Returns: - X : array of shape = [size_classes, 2]
The generated data points.
- y : array of shape = [size_classes]
Class labels associated with each class.
References
R.P.W. Duin, P. Juszczak, D.de Ridder, P. Paclik, E. Pekalska, D.M.Tax, Prtools, a matlab toolbox for pattern recognition, 2004. URL 〈http://www.prtools.org〉.
-
deslib.util.datasets.
make_circle_square
(size_classes, random_state=None)[source]¶ Generate the circle square dataset.

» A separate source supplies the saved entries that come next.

theorem bankBlockFault_keeps (s : State) (t : Nat) (b : Nat) (blk : Nat) (v : Verdict) : Keeps [.faults, .cores, .drover] s (bankBlockFault s t b blk v) := by
  unfold bankBlockFault
  repeat' first
    | dsimp only
    | with_reducible apply Keeps.refl
    | ((with_reducible apply Keeps.cut (taskFault_keeps ..)); case hs => decide)
    | with_reducible apply Keeps.ite <;> intro _
    | split

theorem padRead_keeps (s : State) (t : Nat) (a : Nat) (n : Nat) : Keeps [.faults, .cores, .drover] s (optState s (padRead s t a n)) := by
  unfold padRead
  repeat' first
    | dsimp only [optState_some, optState_none]
    | with_reducible apply Keeps.refl
    | with_reducible apply Keeps.opt_ite <;> intro _
    | ((with_reducible apply Keeps.cut (bankBlockFault_keeps ..)); case hs => decide)
    | with_reducible apply Keeps.ite <;> intro _
    | split

theorem padRead_some {s : State} {t : Nat} {a : Nat} {n : Nat} {x' : State} (hx' : padRead s t a n = some x') : Keeps [.faults, .cores, .drover] s x' := by
  have k := padRead_keeps s t a n
  rw [hx'] at k
  exact k

theorem paddockJobStart_keeps (s : State) : Keeps [.faults, .cores, .drover, .paddock] s (paddockJobStart s) := by
  unfold paddockJobStart
  repeat' first
    | dsimp only
    | with_reducible apply Keeps.refl
    | ((with_reducible apply Keeps.cut (padRead_some (by assumption))); case hs => decide)
    | ((with_reducible apply Keeps.cut (padRead_keeps ..)); case hs => decide)
    | ((with_reducible apply Keeps.cut (State.mapPaddock_keeps ..)); case hs => decide)
    | ((with_reducible apply Keeps.cut (taskFault_keeps ..)); case hs => decide)
    | with_reducible apply Keeps.opt_if (by assumption)
    | with_reducible apply Keeps.ite <;> intro _
    | split

theorem paddockOpEnqueue_keeps (s : State) : Keeps [.faults, .cores, .drover, .paddock] s (paddockOpEnqueue s) := by
  unfold paddockOpEnqueue
  repeat' first
    | dsimp only
    | with_reducible apply Keeps.refl
    | ((with_reducible apply Keeps.cut (padRead_some (by assumption))); case hs => decide)
    | ((with_reducible apply Keeps.cut (padRead_keeps ..)); case hs => decide)
    | ((with_reducible apply Keeps.cut (State.setBank_keeps ..)); case hs => decide)
    | ((with_reducible apply Keeps.cut (State.mapPaddock_keeps ..)); case hs => decide)
    | with_reducible apply Keeps.opt_if (by assumption)
    | with_reducible apply Keeps.ite <;> intro _
    | split

theorem paddockJobComplete_keeps (s : State) : Keeps [.regs, .evts, .cores, .drover, .paddock, .host, .power, .sharal] s (paddockJobComplete s) := by
  unfold paddockJobComplete
  repeat' first
    | dsimp only
    | with_reducible apply Keeps.refl
    | ((with_reducible apply Keeps.cut (State.mapPaddock_keeps ..)); case hs => decide)
    | ((with_reducible apply Keeps.cut (finishTask_keeps ..)); case hs => decide)
    | with_reducible apply Keeps.ite <;> intro _
    | split

theorem rebuildFails_keeps (s : State) (b : Nat) : Keeps [.paddock] s (rebuildFails s b) := by
  unfold rebuildFails
  repeat' first
    | dsimp only
    | with_reducible apply Keeps.refl
    | ((with_reducible apply Keeps.cut (State.setBank_keeps ..)); case hs => decide)

theorem opStart_keeps (s : State) (b : Nat) : Keeps [.faults, .cores, .drover, .paddock] s (opStart s b) := by
  unfold opStart
  repeat' first
    | dsimp only
    | with_reducible apply Keeps.refl
    | ((with_reducible apply Keeps.cut (rebuildFails_keeps ..)); case hs => decide)
    | ((with_reducible apply Keeps.cut (bankBlockFault_keeps ..)); case hs => decide)
    | ((with_reducible apply Keeps.cut (State.setBank_keeps ..)); case hs => decide)
    | ((with_reducible apply Keeps.cut (taskFault_keeps ..)); case hs => decide)
    | with_reducible apply Keeps.ite <;> intro _
    | split

theorem countStep_keeps (s : State) (b : Nat) (commit : Bool) : Keeps [.regs, .evts] s (countStep s b commit) := by
  unfold countStep
  repeat' first
    | dsimp only
    | with_reducible apply Keeps.refl
    | ((with_reducible apply Keeps.cut (State.bump_keeps ..)); case hs => decide)
    | ((with_reducible apply Keeps.cut (countEvent_keeps ..)); case hs => decide)
    | ((with_reducible apply Keeps.cut (State.pulse_keeps ..)); case hs => decide)
    | with_reducible apply Keeps.ite <;> intro _
    | split

theorem opDone_keeps (s : State) (b : Nat) (v : Bank) (st : BankSt) : Keeps [.regs, .paddock] s (opDone s b v st) := by
  unfold opDone
  repeat' first
    | dsimp only
    | with_reducible apply Keeps.refl
    | ((with_reducible apply Keeps.cut (State.setBank_keeps ..)); case hs => decide)
    | ((with_reducible apply Keeps.cut (State.mapPaddock_keeps ..)); case hs => decide)
    | ((with_reducible apply Keeps.cut (State.bump_keeps ..)); case hs => decide)

theorem makeStep_keeps (s : State) (b : Nat) (v : Bank) (r : POpRun) : Keeps [.regs, .evts, .faults, .mem, .cores, .drover, .paddock] s (makeStep s b v r) := by
  unfold makeStep
  repeat' first
    | dsimp only
    | with_reducible apply Keeps.refl
    | ((with_reducible apply Keeps.cut (opDone_keeps ..)); case hs => decide)
    | ((with_reducible apply Keeps.cut (countStep_keeps ..)); case hs => decide)
    | ((with_reducible apply Keeps.cut (bankBlockFault_keeps ..)); case hs => decide)
    | ((with_reducible apply Keeps.cut (State.setBank_keeps ..)); case hs => decide)
    | ((with_reducible apply Keeps.cut (State.mapMem_keeps _ _ (fun _ hm => Memory.put_wf _ _ _ hm))); case hs => decide)
    | ((with_reducible apply Keeps.cut (State.mapMem_keeps _ _ (fun _ hm => Memory.mark_wf _ _ hm))); case hs => decide)
    | ((with_reducible apply Keeps.cut (State.mapMem_keeps _ _ (fun _ hm => Memory.putPart_wf _ _ _ hm))); case hs => decide)
    | ((with_reducible apply Keeps.cut (State.mapMem_keeps _ _ (fun _ hm => Memory.moveBlock_wf _ _ _ hm))); case hs => decide)
    | ((with_reducible apply Keeps.cut (State.mapMem_keeps _ _ (fun _ hm => Memory.zeroRange_wf _ _ _ hm))); case hs => decide)
    | ((with_reducible apply Keeps.cut (State.mapMem_keeps _ _ (fun _ hm => Memory.zeroRange_wf _ _ _ (Memory.zeroRange_wf _ _ _ hm)))); case hs => decide)
    | ((with_reducible apply Keeps.cut (State.mapMem_keeps _ _ (fun _ hm => atomicGo_wf _ _ _ _ _ hm))); case hs => decide)
    | ((with_reducible apply Keeps.cut (State.mapMem_keeps _ _ (fun _ hm => putHeader_wf _ _ _ _ hm))); case hs => decide)
    | ((with_reducible apply Keeps.cut (State.mapMem_keeps _ _ (fun _ hm => putHeader_wf _ _ _ _ (putGold_wf _ _ _ _ _ hm)))); case hs => decide)
    | ((with_reducible apply Keeps.cut (State.mapMem_keeps _ _ (fun _ hm => putHeader_wf _ _ _ _ (by split <;> first | exact putGold_wf _ _ _ _ _ hm | exact hm)))); case hs => decide)
    | ((with_reducible apply Keeps.cut (State.mapMem_keeps _ _ (fun _ hm => Memory.fromHost_wf _ _ _ _ hm))); case hs => decide)
    | ((with_reducible apply Keeps.cut (State.mapMem_keeps _ _ (fun _ hm => copyDown_wf _ _ _ _ _ hm))); case hs => decide)
    | ((with_reducible apply Keeps.cut (State.mapMem_keeps _ _ (fun _ hm => Memory.foldl_wf _ _ (fun _ _ h => freeCell_wf _ _ _ h) _ hm))); case hs => decide)
    | ((with_reducible apply Keeps.cut (State.mapMem_keeps _ _ (fun _ hm => Memory.foldl_wf _ _ (fun _ _ h => writePage_wf _ _ _ _ _ h) _ hm))); case hs => decide)
    | with_reducible apply Keeps.ite <;> intro _
    | split

theorem goldBad_keeps (s : State) : Keeps [.regs, .evts] s (goldBad s) := by
  unfold goldBad
  repeat' first
    | dsimp only
    | with_reducible apply Keeps.refl
    | ((with_reducible apply Keeps.cut (State.bump_keeps ..)); case hs => decide)
    | ((with_reducible apply Keeps.cut (State.pulse_keeps ..)); case hs => decide)

theorem scrubStep_keeps (s : State) (b : Nat) (v0 : Bank) : Keeps [.regs, .evts, .faults, .mem, .cores, .drover, .paddock] s (scrubStep s b v0) := by
  unfold scrubStep
  repeat' first
    | dsimp only
    | with_reducible apply Keeps.refl
    | ((with_reducible apply Keeps.cut (goldBad_keeps ..)); case hs => decide)
    | ((with_reducible apply Keeps.cut (State.setBank_keeps ..)); case hs => decide)
    | ((with_reducible apply Keeps.cut (State.bump_keeps ..)); case hs => decide)
    | ((with_reducible apply Keeps.cut (State.pulse_keeps ..)); case hs => decide)
    | with_reducible apply Keeps.ite <;> intro _
    | split

theorem bankTheft_keeps (s : State) (b : Nat) : Keeps [.regs, .evts, .faults, .mem, .cores, .drover, .paddock] s (bankTheft s b) := by
  unfold bankTheft
  repeat' first
    | dsimp only
    | with_reducible apply Keeps.refl
    | ((with_reducible apply Keeps.cut (scrubStep_keeps ..)); case hs => decide)
    | ((with_reducible apply Keeps.cut (makeStep_keeps ..)); case hs => decide)
    | ((with_reducible apply Keeps.cut (opStart_keeps ..)); case hs => decide)
    | with_reducible apply Keeps.ite <;> intro _
    | split

theorem theft_keeps (s : State) : Keeps [.regs, .evts, .faults, .mem, .cores, .drover, .paddock] s (theft s) := by
  unfold theft
  repeat' first
    | dsimp only
    | with_reducible apply Keeps.refl
    | ((with_reducible apply Keeps.cut (bankTheft_keeps ..)); case hs => decide)
    | (with_reducible apply Keeps.foldl) <;> try intro _ _
    | with_reducible apply Keeps.ite <;> intro _
    | split

theorem opEvent_keeps (s : State) (b : Nat) (k : Nat) : Keeps [.regs, .evts, .faults, .mem, .cores, .drover, .paddock] s (opEvent s b k) := by
  unfold opEvent
  repeat' first
    | dsimp only
    | with_reducible apply Keeps.refl
    | ((with_reducible apply Keeps.cut (bankTheft_keeps ..)); case hs => decide)
    | ((with_reducible apply Keeps.cut (opStart_keeps ..)); case hs => decide)
    | with_reducible apply Keeps.ite <;> intro _
    | split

Parameters: - size_classes : list with the number of samples for each class.
- random_state : int, RandomState instance or None, optional (default=None)
If int, random_state is the seed used by the random number generator; If RandomState instance, random_state is the random number generator; If None, the random number generator is the RandomState instance used by np.random.
Returns: - X : array of shape = [size_classes, 2]
The generated data points.
- y : array of shape = [size_classes]
Class labels associated with each class.
References
P. Henniges, E. Granger, R. Sabourin, Factors of overtraining with fuzzy artmap neural networks, International Joint Conference on Neural Networks (2005) 1075–1080.
-
deslib.util.datasets.
make_xor
(n_samples, random_state=None)[source]¶ Generate the exclusive-or (XOR) dataset.
Parameters: - n_samples : int
Number of generated data points.
- random_state : int, RandomState instance or None, optional (default=None)
If int, random_state is the seed used by the random number generator; If RandomState instance, random_state is the random number generator; If None, the random number generator is the RandomState instance used by np.random.
Returns: - X : array of shape = [size_classes, 2]
The generated data points.
- y : array of shape = [size_classes]
Class labels associated with each class.